Since the colonisation of Australia through ‘white settlement’, those in power have held prejudiced attitudes towards those native to the land. Over the past two hundred years, such views has led to a highly segregated society. Through the utilisation of dramatic elements, in the play “No Sugar”, Jack Davis provides a medium to explore the gap between non-indigenous and indigenous worlds. The multi-sensory experience directs the thoughts of the audience, whereby staging, props, language, sound and lighting move beyond the written word, delving deep into the crux of the post-colonial context.
Through an effective amalgamation of these conventions, Davis initiates attitudinal changes within a society that is ultimately in conflict.

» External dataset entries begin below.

@[simp] theorem State.setTxr_tx (v : Bool) : (s.setTxr v).tx = s.tx := rfl
@[simp] theorem State.setTxr_rx (v : Bool) : (s.setTxr v).rx = s.rx := rfl
@[simp] theorem State.setTxr_active (v : Bool) : (s.setTxr v).active = s.active := rfl
@[simp] theorem State.setTxr_txr (v : Bool) : (s.setTxr v).txr = v := rfl
@[simp] theorem State.setTxr_rxf (v : Bool) : (s.setTxr v).rxf = s.rxf := rfl
@[simp] theorem State.setTxr_txdata (v : Bool) : (s.setTxr v).txdata = s.txdata := rfl
@[simp] theorem State.setTxr_rxdata (v : Bool) : (s.setTxr v).rxdata = s.rxdata := rfl
@[simp] theorem State.setTxr_rb (v : Bool) : (s.setTxr v).rb = s.rb := rfl
@[simp] theorem State.setTxr_out (v : Bool) : (s.setTxr v).out = s.out := rfl
@[simp] theorem State.setTxr_rbOut (v : Bool) : (s.setTxr v).rbOut = s.rbOut := rfl
@[simp] theorem State.setTxr_requests (v : Bool) : (s.setTxr v).requests = s.requests := rfl
@[simp] theorem State.setTxr_coreReset (v : Bool) : (s.setTxr v).coreReset = s.coreReset := rfl
@[simp] theorem State.setTxr_rbReset (v : Bool) : (s.setTxr v).rbReset = s.rbReset := rfl
@[simp] theorem State.setTxr_rxdataWritten (v : Bool) : (s.setTxr v).rxdataWritten = s.rxdataWritten := rfl
@[simp] theorem State.setTxr_freeCount (v : Bool) : (s.setTxr v).freeCount = s.freeCount := rfl

@[simp] theorem State.setRxf_tx (v : Bool) : (s.setRxf v).tx = s.tx := rfl
@[simp] theorem State.setRxf_rx (v : Bool) : (s.setRxf v).rx = s.rx := rfl
@[simp] theorem State.setRxf_active (v : Bool) : (s.setRxf v).active = s.active := rfl
@[simp] theorem State.setRxf_txr (v : Bool) : (s.setRxf v).txr = s.txr := rfl
@[simp] theorem State.setRxf_rxf (v : Bool) : (s.setRxf v).rxf = v := rfl
@[simp] theorem State.setRxf_txdata (v : Bool) : (s.setRxf v).txdata = s.txdata := rfl
@[simp] theorem State.setRxf_rxdata (v : Bool) : (s.setRxf v).rxdata = s.rxdata := rfl
@[simp] theorem State.setRxf_rb (v : Bool) : (s.setRxf v).rb = s.rb := rfl
@[simp] theorem State.setRxf_out (v : Bool) : (s.setRxf v).out = s.out := rfl
@[simp] theorem State.setRxf_rbOut (v : Bool) : (s.setRxf v).rbOut = s.rbOut := rfl
@[simp] theorem State.setRxf_requests (v : Bool) : (s.setRxf v).requests = s.requests := rfl
@[simp] theorem State.setRxf_coreReset (v : Bool) : (s.setRxf v).coreReset = s.coreReset := rfl
@[simp] theorem State.setRxf_rbReset (v : Bool) : (s.setRxf v).rbReset = s.rbReset := rfl
@[simp] theorem State.setRxf_rxdataWritten (v : Bool) : (s.setRxf v).rxdataWritten = s.rxdataWritten := rfl
@[simp] theorem State.setRxf_freeCount (v : Bool) : (s.setRxf v).freeCount = s.freeCount := rfl

@[simp] theorem State.setTxdata_tx (v : Byte) : (s.setTxdata v).tx = s.tx := rfl
@[simp] theorem State.setTxdata_rx (v : Byte) : (s.setTxdata v).rx = s.rx := rfl
@[simp] theorem State.setTxdata_active (v : Byte) : (s.setTxdata v).active = s.active := rfl
@[simp] theorem State.setTxdata_txr (v : Byte) : (s.setTxdata v).txr = s.txr := rfl
@[simp] theorem State.setTxdata_rxf (v : Byte) : (s.setTxdata v).rxf = s.rxf := rfl
@[simp] theorem State.setTxdata_txdata (v : Byte) : (s.setTxdata v).txdata = v := rfl
@[simp] theorem State.setTxdata_rxdata (v : Byte) : (s.setTxdata v).rxdata = s.rxdata := rfl
@[simp] theorem State.setTxdata_rb (v : Byte) : (s.setTxdata v).rb = s.rb := rfl
@[simp] theorem State.setTxdata_out (v : Byte) : (s.setTxdata v).out = s.out := rfl
@[simp] theorem State.setTxdata_rbOut (v : Byte) : (s.setTxdata v).rbOut = s.rbOut := rfl
@[simp] theorem State.setTxdata_requests (v : Byte) : (s.setTxdata v).requests = s.requests := rfl
@[simp] theorem State.setTxdata_coreReset (v : Byte) : (s.setTxdata v).coreReset = s.coreReset := rfl
@[simp] theorem State.setTxdata_rbReset (v : Byte) : (s.setTxdata v).rbReset = s.rbReset := rfl
@[simp] theorem State.setTxdata_rxdataWritten (v : Byte) : (s.setTxdata v).rxdataWritten = s.rxdataWritten := rfl
@[simp] theorem State.setTxdata_freeCount (v : Byte) : (s.setTxdata v).freeCount = s.freeCount := rfl

@[simp] theorem State.setRxdata_tx (v : Byte) : (s.setRxdata v).tx = s.tx := rfl
@[simp] theorem State.setRxdata_rx (v : Byte) : (s.setRxdata v).rx = s.rx := rfl
@[simp] theorem State.setRxdata_active (v : Byte) : (s.setRxdata v).active = s.active := rfl
@[simp] theorem State.setRxdata_txr (v : Byte) : (s.setRxdata v).txr = s.txr := rfl
@[simp] theorem State.setRxdata_rxf (v : Byte) : (s.setRxdata v).rxf = s.rxf := rfl
@[simp] theorem State.setRxdata_txdata (v : Byte) : (s.setRxdata v).txdata = s.txdata := rfl
@[simp] theorem State.setRxdata_rxdata (v : Byte) : (s.setRxdata v).rxdata = v := rfl
@[simp] theorem State.setRxdata_rb (v : Byte) : (s.setRxdata v).rb = s.rb := rfl
@[simp] theorem State.setRxdata_out (v : Byte) : (s.setRxdata v).out = s.out := rfl
@[simp] theorem State.setRxdata_rbOut (v : Byte) : (s.setRxdata v).rbOut = s.rbOut := rfl
@[simp] theorem State.setRxdata_requests (v : Byte) : (s.setRxdata v).requests = s.requests := rfl
@[simp] theorem State.setRxdata_coreReset (v : Byte) : (s.setRxdata v).coreReset = s.coreReset := rfl
@[simp] theorem State.setRxdata_rbReset (v : Byte) : (s.setRxdata v).rbReset = s.rbReset := rfl
@[simp] theorem State.setRxdata_rxdataWritten (v : Byte) : (s.setRxdata v).rxdataWritten = s.rxdataWritten := rfl
@[simp] theorem State.setRxdata_freeCount (v : Byte) : (s.setRxdata v).freeCount = s.freeCount := rfl

@[simp] theorem State.setRb_tx (v : RingBuffer) : (s.setRb v).tx = s.tx := rfl
@[simp] theorem State.setRb_rx (v : RingBuffer) : (s.setRb v).rx = s.rx := rfl
@[simp] theorem State.setRb_active (v : RingBuffer) : (s.setRb v).active = s.active := rfl
@[simp] theorem State.setRb_txr (v : RingBuffer) : (s.setRb v).txr = s.txr := rfl
@[simp] theorem State.setRb_rxf (v : RingBuffer) : (s.setRb v).rxf = s.rxf := rfl
@[simp] theorem State.setRb_txdata (v : RingBuffer) : (s.setRb v).txdata = s.txdata := rfl
@[simp] theorem State.setRb_rxdata (v : RingBuffer) : (s.setRb v).rxdata = s.rxdata := rfl
@[simp] theorem State.setRb_rb (v : RingBuffer) : (s.setRb v).rb = v := rfl
@[simp] theorem State.setRb_out (v : RingBuffer) : (s.setRb v).out = s.out := rfl
@[simp] theorem State.setRb_rbOut (v : RingBuffer) : (s.setRb v).rbOut = s.rbOut := rfl
@[simp] theorem State.setRb_requests (v : RingBuffer) : (s.setRb v).requests = s.requests := rfl
@[simp] theorem State.setRb_coreReset (v : RingBuffer) : (s.setRb v).coreReset = s.coreReset := rfl
@[simp] theorem State.setRb_rbReset (v : RingBuffer) : (s.setRb v).rbReset = s.rbReset := rfl
@[simp] theorem State.setRb_rxdataWritten (v : RingBuffer) : (s.setRb v).rxdataWritten = s.rxdataWritten := rfl
@[simp] theorem State.setRb_freeCount (v : RingBuffer) : (s.setRb v).freeCount = s.freeCount := rfl

@[simp] theorem State.setOut_tx (v : CoreOut) : (s.setOut v).tx = s.tx := rfl
@[simp] theorem State.setOut_rx (v : CoreOut) : (s.setOut v).rx = s.rx := rfl
@[simp] theorem State.setOut_active (v : CoreOut) : (s.setOut v).active = s.active := rfl
@[simp] theorem State.setOut_txr (v : CoreOut) : (s.setOut v).txr = s.txr := rfl
@[simp] theorem State.setOut_rxf (v : CoreOut) : (s.setOut v).rxf = s.rxf := rfl
@[simp] theorem State.setOut_txdata (v : CoreOut) : (s.setOut v).txdata = s.txdata := rfl
@[simp] theorem State.setOut_rxdata (v : CoreOut) : (s.setOut v).rxdata = s.rxdata := rfl
@[simp] theorem State.setOut_rb (v : CoreOut) : (s.setOut v).rb = s.rb := rfl
@[simp] theorem State.setOut_out (v : CoreOut) : (s.setOut v).out = v := rfl
@[simp] theorem State.setOut_rbOut (v : CoreOut) : (s.setOut v).rbOut = s.rbOut := rfl
@[simp] theorem State.setOut_requests (v : CoreOut) : (s.setOut v).requests = s.requests := rfl
@[simp] theorem State.setOut_coreReset (v : CoreOut) : (s.setOut v).coreReset = s.coreReset := rfl
@[simp] theorem State.setOut_rbReset (v : CoreOut) : (s.setOut v).rbReset = s.rbReset := rfl
@[simp] theorem State.setOut_rxdataWritten (v : CoreOut) : (s.setOut v).rxdataWritten = s.rxdataWritten := rfl
@[simp] theorem State.setOut_freeCount (v : CoreOut) : (s.setOut v).freeCount = s.freeCount := rfl

@[simp] theorem State.setRbOut_tx (v : RbOut) : (s.setRbOut v).tx = s.tx := rfl
@[simp] theorem State.setRbOut_rx (v : RbOut) : (s.setRbOut v).rx = s.rx := rfl
@[simp] theorem State.setRbOut_active (v : RbOut) : (s.setRbOut v).active = s.active := rfl
@[simp] theorem State.setRbOut_txr (v : RbOut) : (s.setRbOut v).txr = s.txr := rfl
@[simp] theorem State.setRbOut_rxf (v : RbOut) : (s.setRbOut v).rxf = s.rxf := rfl
@[simp] theorem State.setRbOut_txdata (v : RbOut) : (s.setRbOut v).txdata = s.txdata := rfl
@[simp] theorem State.setRbOut_rxdata (v : RbOut) : (s.setRbOut v).rxdata = s.rxdata := rfl
@[simp] theorem State.setRbOut_rb (v : RbOut) : (s.setRbOut v).rb = s.rb := rfl
@[simp] theorem State.setRbOut_out (v : RbOut) : (s.setRbOut v).out = s.out := rfl
@[simp] theorem State.setRbOut_rbOut (v : RbOut) : (s.setRbOut v).rbOut = v := rfl
@[simp] theorem State.setRbOut_requests (v : RbOut) : (s.setRbOut v).requests = s.requests := rfl
@[simp] theorem State.setRbOut_coreReset (v : RbOut) : (s.setRbOut v).coreReset = s.coreReset := rfl
@[simp] theorem State.setRbOut_rbReset (v : RbOut) : (s.setRbOut v).rbReset = s.rbReset := rfl
@[simp] theorem State.setRbOut_rxdataWritten (v : RbOut) : (s.setRbOut v).rxdataWritten = s.rxdataWritten := rfl
@[simp] theorem State.setRbOut_freeCount (v : RbOut) : (s.setRbOut v).freeCount = s.freeCount := rfl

A key dramatic element exercised throughout the play is the ‘perambulant model’ where the action of the play shifts between several locations: on one side of the stage, the audience can see the town of Northam and its police station, and on the other side, the audience can view the Moore River Settlement with the Superintendent’s Office.
In his notes, Davis outlines that the play is ‘designed for dispersed setting on an open stage’. Throughout the play, this scattered nature of staging conveys a world of displacement and dispossession, where the Nyoongah’s are visibly segregated and unable and unwilling to assimilate to white culture. In addition Aboriginal scenes enacted in the bare, earthed space in the centre, characterised by the more circular and spherical lines of Dreaming, conveys an atmosphere of simplicity and spirituality, in contrast to the chaotic world of white bureaucracy at Neville’s office.
Despite maintaining a measure of their own space at the water hole and campfire, Davis shows that all space is ultimately dominated and controlled by white authority, creating definition between the two cultures role in society.